EXERCISE PROMPT. For the records below, report how many lines include the string "part", leaving out everything except the number.

EXERCISE DATA.

theorem execFrameInstall_wf (c : CoreIx) (i : Nat) (s : State) (hw : Wf s) :
    okR (execFrameInstall c i s) := by
  unfold execFrameInstall
  with_reducible repeat' first
    | assumption | intro _ | apply stepInstall_wf | apply foldl_wf | apply foldl_pair | apply ite_wf | apply ite_pair
    | apply ite_okR | apply ite_okKv | apply fst_wf | apply next_ok | apply stop_ok | apply refuse_ok | split
    | (apply of_pair; assumption) | (apply of_next; assumption) | dsimp only | apply pair_wf | apply mem_wf
    | apply mk_wf

theorem execFreeze_wf (d : DieIx) (s : State) (hw : Wf s) :
    okR (execFreeze d s) := by
  unfold execFreeze
  with_reducible repeat' first
    | assumption | intro _ | apply freezeTask_wf | apply foldl_wf | apply foldl_pair | apply ite_wf | apply ite_pair
    | apply ite_okR | apply ite_okKv | apply fst_wf | apply next_ok | apply stop_ok | apply refuse_ok | split
    | (apply of_pair; assumption) | (apply of_next; assumption) | dsimp only | apply pair_wf | apply mem_wf
    | apply mk_wf

theorem execFrzLoad_wf (g : Guard) (d : Reg) (a : Src) (q : Fin 16) (s : State) (hw : Wf s) :
    okR (execFrzLoad g d a q s) := by
  unfold execFrzLoad
  with_reducible repeat' first
    | assumption | intro _ | apply cmdForm_wf | apply frzReply_wf | apply imageChecked_wf | apply modDie_wf
    | apply foldl_wf | apply foldl_pair | apply ite_wf | apply ite_pair | apply ite_okR | apply ite_okKv
    | apply fst_wf | apply next_ok | apply stop_ok | apply refuse_ok | split | (apply of_pair; assumption)
    | (apply of_next; assumption) | dsimp only | apply pair_wf | apply mem_wf | apply mk_wf

theorem execFrzSave_wf (g : Guard) (d : Reg) (a : Src) (b : Src) (s : State) (hw : Wf s) :
    okR (execFrzSave g d a b s) := by
  unfold execFrzSave
  with_reducible repeat' first
    | assumption | intro _ | apply cmdForm_wf | apply frzReply_wf | apply posted_wf | apply startWave_wf
    | apply foldl_wf | apply foldl_pair | apply ite_wf | apply ite_pair | apply ite_okR | apply ite_okKv
    | apply fst_wf | apply next_ok | apply stop_ok | apply refuse_ok | split | (apply of_pair; assumption)
    | (apply of_next; assumption) | dsimp only | apply pair_wf | apply mem_wf | apply mk_wf

theorem execFsqrt_wf (g : Guard) (f : Prec) (d : Reg) (a : Src) (s : State) (hw : Wf s) :
    okR (execFsqrt g f d a s) := by
  unfold execFsqrt
  with_reducible repeat' first
    | assumption | intro _ | apply fpForm_wf | apply foldl_wf | apply foldl_pair | apply ite_wf | apply ite_pair
    | apply ite_okR | apply ite_okKv | apply fst_wf | apply next_ok | apply stop_ok | apply refuse_ok | split
    | (apply of_pair; assumption) | (apply of_next; assumption) | dsimp only | apply pair_wf | apply mem_wf
    | apply mk_wf

theorem execFsub_wf (g : Guard) (f : Prec) (d : Reg) (a : Src) (b : Src) (s : State) (hw : Wf s) :
    okR (execFsub g f d a b s) := by
  unfold execFsub
  with_reducible repeat' first
    | assumption | intro _ | apply fpForm_wf | apply foldl_wf | apply foldl_pair | apply ite_wf | apply ite_pair
    | apply ite_okR | apply ite_okKv | apply fst_wf | apply next_ok | apply stop_ok | apply refuse_ok | split
    | (apply of_pair; assumption) | (apply of_next; assumption) | dsimp only | apply pair_wf | apply mem_wf
    | apply mk_wf

theorem execGath_wf (c : CoreIx) (mt : Fin 4) (port : Fin 4) (part : PortPart) (s : State) (hw : Wf s) :
    okR (execGath c mt port part s) := by
  unfold execGath
  with_reducible repeat' first
    | assumption | intro _ | apply portEvent_wf | apply foldl_wf | apply foldl_pair | apply ite_wf | apply ite_pair
    | apply ite_okR | apply ite_okKv | apply fst_wf | apply next_ok | apply stop_ok | apply refuse_ok | split
    | (apply of_pair; assumption) | (apply of_next; assumption) | dsimp only | apply pair_wf | apply mem_wf
    | apply mk_wf

theorem execHalt_wf (g : Guard) (s : State) (hw : Wf s) :
    okR (execHalt g s) := by
  unfold execHalt
  with_reducible repeat' first
    | assumption | intro _ | apply retire_wf | apply runForm_wf | apply foldl_wf | apply foldl_pair | apply ite_wf
    | apply ite_pair | apply ite_okR | apply ite_okKv | apply fst_wf | apply next_ok | apply stop_ok | apply refuse_ok
    | split | (apply of_pair; assumption) | (apply of_next; assumption) | dsimp only | apply pair_wf | apply mem_wf
    | apply mk_wf

theorem execHostAccess_wf (r : HostReq) (s : State) (hw : Wf s) :
    okR (execHostAccess r s) := by
  unfold execHostAccess
  with_reducible repeat' first
    | assumption | intro _ | apply answer_wf | apply homeRead_wf | apply hostMmioWrite_wf | apply mgmtStore_wf
    | apply outsideStart_wf | apply outsideWrite_wf | apply unsupported_wf | apply foldl_wf | apply foldl_pair
    | apply ite_wf | apply ite_pair | apply ite_okR | apply ite_okKv | apply fst_wf | apply next_ok | apply stop_ok
    | apply refuse_ok | split | (apply of_pair; assumption) | (apply of_next; assumption) | dsimp only | apply pair_wf
    | apply mem_wf | apply mk_wf

theorem execHostAtomicop_wf (r : HostAtomic) (s : State) (hw : Wf s) :
    okR (execHostAtomicop r s) := by
  have hm : ∀ (pa n m : Nat) (o : Option Nat), Wf (match o with
      | some v => (s.homeRead pa n).1.outsideWrite pa (leBytes v m)
      | none => (s.homeRead pa n).1) := by
    intro pa n m o
    cases o
    · exact fst_wf (homeRead_wf s pa n hw)
    · exact outsideWrite_wf _ _ _ (fst_wf (homeRead_wf s pa n hw))
  unfold execHostAtomicop
  dsimp only
  exact ite_okR (ite_okR (next_ok hw) (next_ok (answer_wf _ _ (hm _ _ _ _)))) (next_ok (unsupported_wf s _ _ hw))

theorem execInvar_wf (c : CoreIx) (rt : Fin 16) (s : State) (hw : Wf s) :
    okR (execInvar c rt s) := by
  unfold execInvar
  with_reducible repeat' first
    | assumption | intro _ | apply opEvent_wf | apply foldl_wf | apply foldl_pair | apply ite_wf | apply ite_pair
    | apply ite_okR | apply ite_okKv | apply fst_wf | apply next_ok | apply stop_ok | apply refuse_ok | split
    | (apply of_pair; assumption) | (apply of_next; assumption) | dsimp only | apply pair_wf | apply mem_wf
    | apply mk_wf

theorem execJoin_wf (c : CoreIx) (rt : Fin 16) (s : State) (hw : Wf s) :
    okR (execJoin c rt s) := by
  unfold execJoin
  with_reducible repeat' first
    | assumption | intro _ | apply opEvent_wf | apply foldl_wf | apply foldl_pair | apply ite_wf | apply ite_pair
    | apply ite_okR | apply ite_okKv | apply fst_wf | apply next_ok | apply stop_ok | apply refuse_ok | split
    | (apply of_pair; assumption) | (apply of_next; assumption) | dsimp only | apply pair_wf | apply mem_wf
    | apply mk_wf

theorem execJr_wf (g : Guard) (d : Reg) (a : Src) (s : State) (hw : Wf s) :
    okR (execJr g d a s) := by
  unfold execJr
  with_reducible repeat' first
    | assumption | intro _ | apply modCp_wf | apply raise_wf | apply runForm_wf | apply foldl_wf | apply foldl_pair
    | apply ite_wf | apply ite_pair | apply ite_okR | apply ite_okKv | apply fst_wf | apply next_ok | apply stop_ok
    | apply refuse_ok | split | (apply of_pair; assumption) | (apply of_next; assumption) | dsimp only | apply pair_wf
    | apply mem_wf | apply mk_wf

theorem kwriteForm_wf (s : State) (i : Instr) (g : Guard) (k : KReg) (op : KOp) (a : Src) (hw : Wf s) :
    okR (kwriteForm s i g k op a) := by
  unfold kwriteForm
  with_reducible repeat' first
    | assumption | intro _ | apply retire_wf | apply runForm_wf | apply foldl_wf | apply foldl_pair | apply ite_wf
    | apply ite_pair | apply ite_okR | apply ite_okKv | apply fst_wf | apply next_ok | apply stop_ok | apply refuse_ok
    | split | (apply of_pair; assumption) | (apply of_next; assumption) | dsimp only | apply pair_wf | apply mem_wf
    | apply mk_wf

theorem execKclr_wf (g : Guard) (k : KReg) (a : Src) (s : State) (hw : Wf s) :
    okR (execKclr g k a s) := by
  unfold execKclr
  with_reducible repeat' first
    | assumption | intro _ | apply kwriteForm_wf | apply foldl_wf | apply foldl_pair | apply ite_wf | apply ite_pair
    | apply ite_okR | apply ite_okKv | apply fst_wf | apply next_ok | apply stop_ok | apply refuse_ok | split
    | (apply of_pair; assumption) | (apply of_next; assumption) | dsimp only | apply pair_wf | apply mem_wf
    | apply mk_wf

theorem execKill_wf (c : CoreIx) (pe : Fin 16) (s : State) (hw : Wf s) :
    okR (execKill c pe s) := by
  unfold execKill
  with_reducible repeat' first
    | assumption | intro _ | apply modChan_wf | apply setPe_wf | apply foldl_wf | apply foldl_pair | apply ite_wf
    | apply ite_pair | apply ite_okR | apply ite_okKv | apply fst_wf | apply next_ok | apply stop_ok | apply refuse_ok
    | split | (apply of_pair; assumption) | (apply of_next; assumption) | dsimp only | apply pair_wf | apply mem_wf
    | apply mk_wf

theorem execKillReturn_wf (c : CoreIx) (ch : ChanId) (s : State) (hw : Wf s) :
    okR (execKillReturn c ch s) := by
  unfold execKillReturn
  with_reducible repeat' first
    | assumption | intro _ | apply modChan_wf | apply foldl_wf | apply foldl_pair | apply ite_wf | apply ite_pair
    | apply ite_okR | apply ite_okKv | apply fst_wf | apply next_ok | apply stop_ok | apply refuse_ok | split
    | (apply of_pair; assumption) | (apply of_next; assumption) | dsimp only | apply pair_wf | apply mem_wf
    | apply mk_wf

theorem execKrd_wf (g : Guard) (d : Reg) (k : KReg) (s : State) (hw : Wf s) :
    okR (execKrd g d k s) := by
  unfold execKrd
  with_reducible repeat' first
    | assumption | intro _ | apply retire_wf | apply runForm_wf | apply foldl_wf | apply foldl_pair | apply ite_wf
    | apply ite_pair | apply ite_okR | apply ite_okKv | apply fst_wf | apply next_ok | apply stop_ok | apply refuse_ok
    | split | (apply of_pair; assumption) | (apply of_next; assumption) | dsimp only | apply pair_wf | apply mem_wf
    | apply mk_wf

theorem execKset_wf (g : Guard) (k : KReg) (a : Src) (s : State) (hw : Wf s) :
    okR (execKset g k a s) := by
  unfold execKset
  with_reducible repeat' first
    | assumption | intro _ | apply kwriteForm_wf | apply foldl_wf | apply foldl_pair | apply ite_wf | apply ite_pair
    | apply ite_okR | apply ite_okKv | apply fst_wf | apply next_ok | apply stop_ok | apply refuse_ok | split
    | (apply of_pair; assumption) | (apply of_next; assumption) | dsimp only | apply pair_wf | apply mem_wf
    | apply mk_wf

theorem execKtimeTick_wf (s : State) (hw : Wf s) :
    okR (execKtimeTick s) := by
  unfold execKtimeTick
  with_reducible repeat' first
    | assumption | intro _ | apply foldl_wf | apply foldl_pair | apply ite_wf | apply ite_pair | apply ite_okR
    | apply ite_okKv | apply fst_wf | apply next_ok | apply stop_ok | apply refuse_ok | split
    | (apply of_pair; assumption) | (apply of_next; assumption) | dsimp only | apply pair_wf | apply mem_wf
    | apply mk_wf

theorem kvForm_wf (s : State) (i : Instr) (g : Guard) (d : Reg) (srcs : List Src) (kind : KvKind) (die : Nat)
    (ok : Bool) (a : Word) (b : Word) (hw : Wf s) :
    okR (kvForm s i g d srcs kind die ok a b) := by
  unfold kvForm
  with_reducible repeat' first
    | assumption | intro _ | apply cmdForm_wf | apply posted_wf | apply reply_wf | apply foldl_wf | apply foldl_pair
    | apply ite_wf | apply ite_pair | apply ite_okR | apply ite_okKv | apply fst_wf | apply next_ok | apply stop_ok
    | apply refuse_ok | split | (apply of_pair; assumption) | (apply of_next; assumption) | dsimp only | apply pair_wf
    | apply mem_wf | apply mk_wf

theorem execKvAlloc_wf (g : Guard) (d : Reg) (a : Src) (s : State) (hw : Wf s) :
    okR (execKvAlloc g d a s) := by
  unfold execKvAlloc
  with_reducible repeat' first
    | assumption | intro _ | apply kvForm_wf | apply foldl_wf | apply foldl_pair | apply ite_wf | apply ite_pair
    | apply ite_okR | apply ite_okKv | apply fst_wf | apply next_ok | apply stop_ok | apply refuse_ok | split
    | (apply of_pair; assumption) | (apply of_next; assumption) | dsimp only | apply pair_wf | apply mem_wf
    | apply mk_wf

theorem execKvFree_wf (g : Guard) (d : Reg) (a : Src) (all : Bool) (s : State) (hw : Wf s) :
    okR (execKvFree g d a all s) := by
  unfold execKvFree
  with_reducible repeat' first
    | assumption | intro _ | apply kvForm_wf | apply foldl_wf | apply foldl_pair | apply ite_wf | apply ite_pair
    | apply ite_okR | apply ite_okKv | apply fst_wf | apply next_ok | apply stop_ok | apply refuse_ok | split
    | (apply of_pair; assumption) | (apply of_next; assumption) | dsimp only | apply pair_wf | apply mem_wf
    | apply mk_wf

theorem execKvLend_wf (g : Guard) (d : Reg) (a : Src) (b : Src) (s : State) (hw : Wf s) :
    okR (execKvLend g d a b s) := by
  unfold execKvLend
  with_reducible repeat' first
    | assumption | intro _ | apply kvForm_wf | apply foldl_wf | apply foldl_pair | apply ite_wf | apply ite_pair
    | apply ite_okR | apply ite_okKv | apply fst_wf | apply next_ok | apply stop_ok | apply refuse_ok | split
    | (apply of_pair; assumption) | (apply of_next; assumption) | dsimp only | apply pair_wf | apply mem_wf
    | apply mk_wf

theorem execKvLimit_wf (g : Guard) (d : Reg) (a : Src) (b : Src) (clr : Bool) (s : State) (hw : Wf s) :
    okR (execKvLimit g d a b clr s) := by
  unfold execKvLimit
  with_reducible repeat' first
    | assumption | intro _ | apply kvForm_wf | apply foldl_wf | apply foldl_pair | apply ite_wf | apply ite_pair
    | apply ite_okR | apply ite_okKv | apply fst_wf | apply next_ok | apply stop_ok | apply refuse_ok | split
    | (apply of_pair; assumption) | (apply of_next; assumption) | dsimp only | apply pair_wf | apply mem_wf
    | apply mk_wf

theorem execKvMap_wf (g : Guard) (d : Reg) (a : Src) (s : State) (hw : Wf s) :
    okR (execKvMap g d a s) := by
  unfold execKvMap
  with_reducible repeat' first
    | assumption | intro _ | apply kvForm_wf | apply foldl_wf | apply foldl_pair | apply ite_wf | apply ite_pair
    | apply ite_okR | apply ite_okKv | apply fst_wf | apply next_ok | apply stop_ok | apply refuse_ok | split
    | (apply of_pair; assumption) | (apply of_next; assumption) | dsimp only | apply pair_wf | apply mem_wf
    | apply mk_wf

theorem execKvRequestRoute_wf (i : Nat) (s : State) (hw : Wf s) :
    okR (execKvRequestRoute i s) := by
  unfold execKvRequestRoute
  with_reducible repeat' first
    | assumption | intro _ | apply kvFinish_wf | apply kvRemove_wf | apply kvStep_wf | apply foldl_wf
    | apply foldl_pair | apply ite_wf | apply ite_pair | apply ite_okR | apply ite_okKv | apply fst_wf | apply next_ok
    | apply stop_ok | apply refuse_ok | split | (apply of_pair; assumption) | (apply of_kvDone; assumption)
    | (apply of_kvGo; assumption) | (apply of_kvError; assumption) | (apply of_next; assumption) | dsimp only
    | apply pair_wf | apply mem_wf | apply mk_wf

ANSWER TO THIS TASK. 2